_Exercise prompt_
Look below for the line holding "if d.srcKind = 1 then" and the line holding "let g := match s.img.cfg". Transcribe exactly those lines and all lines between them, nothing more.

_Data provided_
####
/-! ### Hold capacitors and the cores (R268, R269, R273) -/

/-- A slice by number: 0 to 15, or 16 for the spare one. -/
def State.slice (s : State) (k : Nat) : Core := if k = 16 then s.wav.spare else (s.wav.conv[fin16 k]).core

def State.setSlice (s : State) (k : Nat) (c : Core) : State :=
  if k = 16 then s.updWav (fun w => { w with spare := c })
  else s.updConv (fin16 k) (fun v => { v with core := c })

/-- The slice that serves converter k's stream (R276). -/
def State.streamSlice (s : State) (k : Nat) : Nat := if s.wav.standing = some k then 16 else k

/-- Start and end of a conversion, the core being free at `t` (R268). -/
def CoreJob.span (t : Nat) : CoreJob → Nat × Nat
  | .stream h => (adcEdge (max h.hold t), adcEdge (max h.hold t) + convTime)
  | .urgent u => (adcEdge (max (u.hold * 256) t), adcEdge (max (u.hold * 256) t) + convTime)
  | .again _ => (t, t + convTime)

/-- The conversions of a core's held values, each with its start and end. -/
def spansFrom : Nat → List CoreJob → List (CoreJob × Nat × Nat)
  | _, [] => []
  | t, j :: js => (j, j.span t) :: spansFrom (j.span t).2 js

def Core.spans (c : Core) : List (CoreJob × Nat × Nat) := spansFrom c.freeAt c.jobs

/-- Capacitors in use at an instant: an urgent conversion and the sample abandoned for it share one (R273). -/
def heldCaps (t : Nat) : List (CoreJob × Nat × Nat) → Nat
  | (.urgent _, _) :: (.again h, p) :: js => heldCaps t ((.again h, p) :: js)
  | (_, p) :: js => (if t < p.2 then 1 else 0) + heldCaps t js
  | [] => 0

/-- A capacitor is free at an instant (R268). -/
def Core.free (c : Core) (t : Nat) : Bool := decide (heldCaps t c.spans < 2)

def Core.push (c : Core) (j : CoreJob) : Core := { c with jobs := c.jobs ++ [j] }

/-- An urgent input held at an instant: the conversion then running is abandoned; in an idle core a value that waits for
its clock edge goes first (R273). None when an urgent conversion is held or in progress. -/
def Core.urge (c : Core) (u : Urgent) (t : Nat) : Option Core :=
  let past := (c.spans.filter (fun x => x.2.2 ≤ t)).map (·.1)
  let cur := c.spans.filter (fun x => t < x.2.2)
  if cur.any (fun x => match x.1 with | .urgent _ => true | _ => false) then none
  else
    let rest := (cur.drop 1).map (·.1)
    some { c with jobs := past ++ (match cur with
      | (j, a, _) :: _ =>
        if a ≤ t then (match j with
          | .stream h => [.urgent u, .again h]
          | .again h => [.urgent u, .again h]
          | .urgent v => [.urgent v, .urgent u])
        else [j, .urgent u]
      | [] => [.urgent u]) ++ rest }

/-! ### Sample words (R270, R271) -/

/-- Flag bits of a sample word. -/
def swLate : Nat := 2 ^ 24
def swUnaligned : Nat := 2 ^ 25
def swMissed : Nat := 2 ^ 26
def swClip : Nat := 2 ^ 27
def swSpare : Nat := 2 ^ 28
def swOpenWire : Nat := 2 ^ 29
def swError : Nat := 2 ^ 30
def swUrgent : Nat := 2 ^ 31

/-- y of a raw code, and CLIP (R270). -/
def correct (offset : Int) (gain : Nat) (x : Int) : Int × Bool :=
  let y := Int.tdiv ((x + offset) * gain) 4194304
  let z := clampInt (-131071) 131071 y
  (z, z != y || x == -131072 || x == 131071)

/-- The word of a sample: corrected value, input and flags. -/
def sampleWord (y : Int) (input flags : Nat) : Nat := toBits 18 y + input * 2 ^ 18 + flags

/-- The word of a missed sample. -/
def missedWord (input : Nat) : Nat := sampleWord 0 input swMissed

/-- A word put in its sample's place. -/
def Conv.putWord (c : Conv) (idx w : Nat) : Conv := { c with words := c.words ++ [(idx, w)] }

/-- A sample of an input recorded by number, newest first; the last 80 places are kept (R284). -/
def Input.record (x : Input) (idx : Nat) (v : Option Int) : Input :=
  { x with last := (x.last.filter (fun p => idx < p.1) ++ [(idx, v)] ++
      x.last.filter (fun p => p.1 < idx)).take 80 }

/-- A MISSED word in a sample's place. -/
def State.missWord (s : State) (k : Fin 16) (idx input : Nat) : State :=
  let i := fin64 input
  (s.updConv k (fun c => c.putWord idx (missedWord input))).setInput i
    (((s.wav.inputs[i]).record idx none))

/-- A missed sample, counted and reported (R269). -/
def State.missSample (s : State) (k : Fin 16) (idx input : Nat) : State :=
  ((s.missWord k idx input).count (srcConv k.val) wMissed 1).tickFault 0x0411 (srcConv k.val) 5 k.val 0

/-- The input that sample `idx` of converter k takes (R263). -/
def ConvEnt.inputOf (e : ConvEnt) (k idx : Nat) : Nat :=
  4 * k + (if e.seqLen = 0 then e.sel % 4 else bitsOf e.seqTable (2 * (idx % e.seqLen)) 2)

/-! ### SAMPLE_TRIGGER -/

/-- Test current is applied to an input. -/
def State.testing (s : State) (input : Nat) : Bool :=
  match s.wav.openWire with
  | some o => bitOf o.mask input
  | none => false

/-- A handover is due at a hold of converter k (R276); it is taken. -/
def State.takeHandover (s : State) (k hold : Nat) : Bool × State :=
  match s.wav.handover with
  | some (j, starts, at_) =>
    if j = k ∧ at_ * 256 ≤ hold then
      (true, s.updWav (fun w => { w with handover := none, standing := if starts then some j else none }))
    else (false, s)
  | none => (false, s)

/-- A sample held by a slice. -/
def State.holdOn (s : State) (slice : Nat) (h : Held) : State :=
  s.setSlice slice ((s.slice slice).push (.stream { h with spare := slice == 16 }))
####
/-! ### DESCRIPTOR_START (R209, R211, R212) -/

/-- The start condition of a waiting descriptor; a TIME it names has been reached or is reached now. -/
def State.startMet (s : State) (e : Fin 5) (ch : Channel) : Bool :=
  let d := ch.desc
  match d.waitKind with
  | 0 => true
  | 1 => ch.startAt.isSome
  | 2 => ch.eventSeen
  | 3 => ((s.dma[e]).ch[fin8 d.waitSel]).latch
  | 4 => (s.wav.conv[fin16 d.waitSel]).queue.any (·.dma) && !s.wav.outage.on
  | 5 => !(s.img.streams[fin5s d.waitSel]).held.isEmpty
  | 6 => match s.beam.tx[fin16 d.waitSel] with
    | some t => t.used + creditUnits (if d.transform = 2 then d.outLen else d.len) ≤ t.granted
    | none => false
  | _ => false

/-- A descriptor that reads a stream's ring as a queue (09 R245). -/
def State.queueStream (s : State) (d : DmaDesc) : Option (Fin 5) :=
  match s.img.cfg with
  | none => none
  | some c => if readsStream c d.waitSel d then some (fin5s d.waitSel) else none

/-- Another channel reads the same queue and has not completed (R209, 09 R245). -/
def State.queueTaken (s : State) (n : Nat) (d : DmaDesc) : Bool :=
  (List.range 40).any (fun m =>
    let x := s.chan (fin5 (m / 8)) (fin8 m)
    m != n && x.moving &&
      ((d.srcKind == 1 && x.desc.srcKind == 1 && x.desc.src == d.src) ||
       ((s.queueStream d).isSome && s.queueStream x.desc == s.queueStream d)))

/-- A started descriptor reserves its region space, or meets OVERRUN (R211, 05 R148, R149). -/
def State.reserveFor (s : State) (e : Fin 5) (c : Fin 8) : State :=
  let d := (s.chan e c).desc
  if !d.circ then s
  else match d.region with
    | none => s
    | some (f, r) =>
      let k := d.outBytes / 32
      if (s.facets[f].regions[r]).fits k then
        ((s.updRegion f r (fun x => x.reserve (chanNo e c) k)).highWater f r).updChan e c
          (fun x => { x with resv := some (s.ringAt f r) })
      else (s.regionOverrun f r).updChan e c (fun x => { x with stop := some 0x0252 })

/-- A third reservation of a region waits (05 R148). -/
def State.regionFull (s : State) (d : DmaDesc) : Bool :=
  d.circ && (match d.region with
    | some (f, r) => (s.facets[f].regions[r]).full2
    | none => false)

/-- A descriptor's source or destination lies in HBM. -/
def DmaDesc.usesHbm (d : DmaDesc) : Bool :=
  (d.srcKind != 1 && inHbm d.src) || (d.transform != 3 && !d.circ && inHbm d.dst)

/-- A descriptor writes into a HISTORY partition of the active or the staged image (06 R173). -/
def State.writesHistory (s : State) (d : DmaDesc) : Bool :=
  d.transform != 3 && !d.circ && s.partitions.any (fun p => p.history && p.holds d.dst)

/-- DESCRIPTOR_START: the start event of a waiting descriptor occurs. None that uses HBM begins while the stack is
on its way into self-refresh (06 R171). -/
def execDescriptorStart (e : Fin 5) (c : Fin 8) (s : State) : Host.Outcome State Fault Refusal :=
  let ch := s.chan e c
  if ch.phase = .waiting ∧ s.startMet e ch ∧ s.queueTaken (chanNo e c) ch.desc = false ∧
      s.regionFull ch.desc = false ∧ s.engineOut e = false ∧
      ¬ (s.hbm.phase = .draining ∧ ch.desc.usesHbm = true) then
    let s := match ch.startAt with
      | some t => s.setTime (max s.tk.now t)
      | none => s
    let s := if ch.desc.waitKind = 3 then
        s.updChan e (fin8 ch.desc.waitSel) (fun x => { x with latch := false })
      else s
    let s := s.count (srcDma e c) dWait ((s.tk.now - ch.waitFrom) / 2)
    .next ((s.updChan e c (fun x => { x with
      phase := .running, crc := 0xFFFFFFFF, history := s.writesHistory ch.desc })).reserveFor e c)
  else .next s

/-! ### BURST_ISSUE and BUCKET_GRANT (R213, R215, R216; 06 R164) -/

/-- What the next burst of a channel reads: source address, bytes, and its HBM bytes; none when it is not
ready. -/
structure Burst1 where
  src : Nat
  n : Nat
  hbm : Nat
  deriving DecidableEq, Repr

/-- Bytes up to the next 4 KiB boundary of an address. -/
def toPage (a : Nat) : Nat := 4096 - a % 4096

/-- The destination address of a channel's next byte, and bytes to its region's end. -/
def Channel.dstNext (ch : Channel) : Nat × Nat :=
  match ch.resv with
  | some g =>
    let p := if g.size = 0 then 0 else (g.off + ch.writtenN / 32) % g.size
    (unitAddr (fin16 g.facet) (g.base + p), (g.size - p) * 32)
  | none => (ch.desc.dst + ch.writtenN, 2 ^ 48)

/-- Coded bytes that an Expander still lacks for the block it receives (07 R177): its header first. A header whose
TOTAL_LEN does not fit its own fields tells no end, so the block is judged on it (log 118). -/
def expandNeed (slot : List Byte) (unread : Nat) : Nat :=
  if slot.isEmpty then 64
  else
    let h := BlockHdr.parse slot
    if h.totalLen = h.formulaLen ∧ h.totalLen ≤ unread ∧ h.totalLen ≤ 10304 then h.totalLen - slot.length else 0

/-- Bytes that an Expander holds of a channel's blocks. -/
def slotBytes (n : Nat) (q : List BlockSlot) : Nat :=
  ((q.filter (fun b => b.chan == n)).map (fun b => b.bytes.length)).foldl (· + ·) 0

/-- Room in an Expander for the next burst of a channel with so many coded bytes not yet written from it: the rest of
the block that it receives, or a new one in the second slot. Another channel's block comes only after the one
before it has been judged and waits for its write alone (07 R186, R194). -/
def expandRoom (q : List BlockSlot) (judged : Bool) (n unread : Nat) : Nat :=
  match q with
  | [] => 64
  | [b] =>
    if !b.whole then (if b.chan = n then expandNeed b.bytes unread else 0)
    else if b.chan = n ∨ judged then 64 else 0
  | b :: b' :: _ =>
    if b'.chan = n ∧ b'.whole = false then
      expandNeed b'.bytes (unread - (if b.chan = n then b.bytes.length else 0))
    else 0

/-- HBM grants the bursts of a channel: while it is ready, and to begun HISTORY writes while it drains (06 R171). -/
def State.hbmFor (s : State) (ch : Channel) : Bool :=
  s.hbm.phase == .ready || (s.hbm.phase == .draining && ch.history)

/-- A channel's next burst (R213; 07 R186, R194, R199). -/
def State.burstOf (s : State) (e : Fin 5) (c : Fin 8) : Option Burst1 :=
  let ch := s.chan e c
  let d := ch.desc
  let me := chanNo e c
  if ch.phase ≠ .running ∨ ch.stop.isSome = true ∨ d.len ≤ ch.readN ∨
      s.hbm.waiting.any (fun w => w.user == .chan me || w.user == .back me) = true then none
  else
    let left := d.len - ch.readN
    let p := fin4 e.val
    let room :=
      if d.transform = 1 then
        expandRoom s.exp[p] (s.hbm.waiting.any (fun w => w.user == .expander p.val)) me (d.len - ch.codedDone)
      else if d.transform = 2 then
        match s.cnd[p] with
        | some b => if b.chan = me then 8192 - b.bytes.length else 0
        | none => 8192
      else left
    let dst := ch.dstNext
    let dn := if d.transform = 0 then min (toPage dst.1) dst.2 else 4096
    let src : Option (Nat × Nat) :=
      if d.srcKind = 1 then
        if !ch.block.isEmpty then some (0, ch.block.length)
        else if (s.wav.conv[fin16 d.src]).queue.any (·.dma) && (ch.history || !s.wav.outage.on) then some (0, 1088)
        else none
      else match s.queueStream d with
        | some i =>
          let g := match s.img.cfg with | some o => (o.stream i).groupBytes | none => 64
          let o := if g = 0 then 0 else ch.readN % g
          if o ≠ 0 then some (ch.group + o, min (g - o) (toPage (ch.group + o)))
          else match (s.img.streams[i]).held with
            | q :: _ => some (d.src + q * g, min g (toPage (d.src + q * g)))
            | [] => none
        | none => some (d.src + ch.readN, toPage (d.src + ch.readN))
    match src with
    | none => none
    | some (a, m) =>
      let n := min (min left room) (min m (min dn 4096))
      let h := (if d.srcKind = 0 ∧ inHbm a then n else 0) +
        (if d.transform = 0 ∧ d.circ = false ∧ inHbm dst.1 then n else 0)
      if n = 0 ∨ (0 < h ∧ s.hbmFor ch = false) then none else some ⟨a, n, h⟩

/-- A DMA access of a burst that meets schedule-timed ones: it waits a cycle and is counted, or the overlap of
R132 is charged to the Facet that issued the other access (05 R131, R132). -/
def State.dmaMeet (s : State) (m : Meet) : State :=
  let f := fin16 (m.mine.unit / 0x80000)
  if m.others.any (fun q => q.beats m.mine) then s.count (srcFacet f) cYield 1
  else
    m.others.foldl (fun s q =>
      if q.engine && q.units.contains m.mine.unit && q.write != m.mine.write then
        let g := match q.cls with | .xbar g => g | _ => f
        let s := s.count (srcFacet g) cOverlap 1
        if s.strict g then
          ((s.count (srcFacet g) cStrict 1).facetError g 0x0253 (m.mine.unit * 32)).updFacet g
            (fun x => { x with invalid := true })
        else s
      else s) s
####
_Output of the exercise_
      if d.srcKind = 1 then
        if !ch.block.isEmpty then some (0, ch.block.length)
        else if (s.wav.conv[fin16 d.src]).queue.any (·.dma) && (ch.history || !s.wav.outage.on) then some (0, 1088)
        else none
      else match s.queueStream d with
        | some i =>
          let g := match s.img.cfg with | some o => (o.stream i).groupBytes | none => 64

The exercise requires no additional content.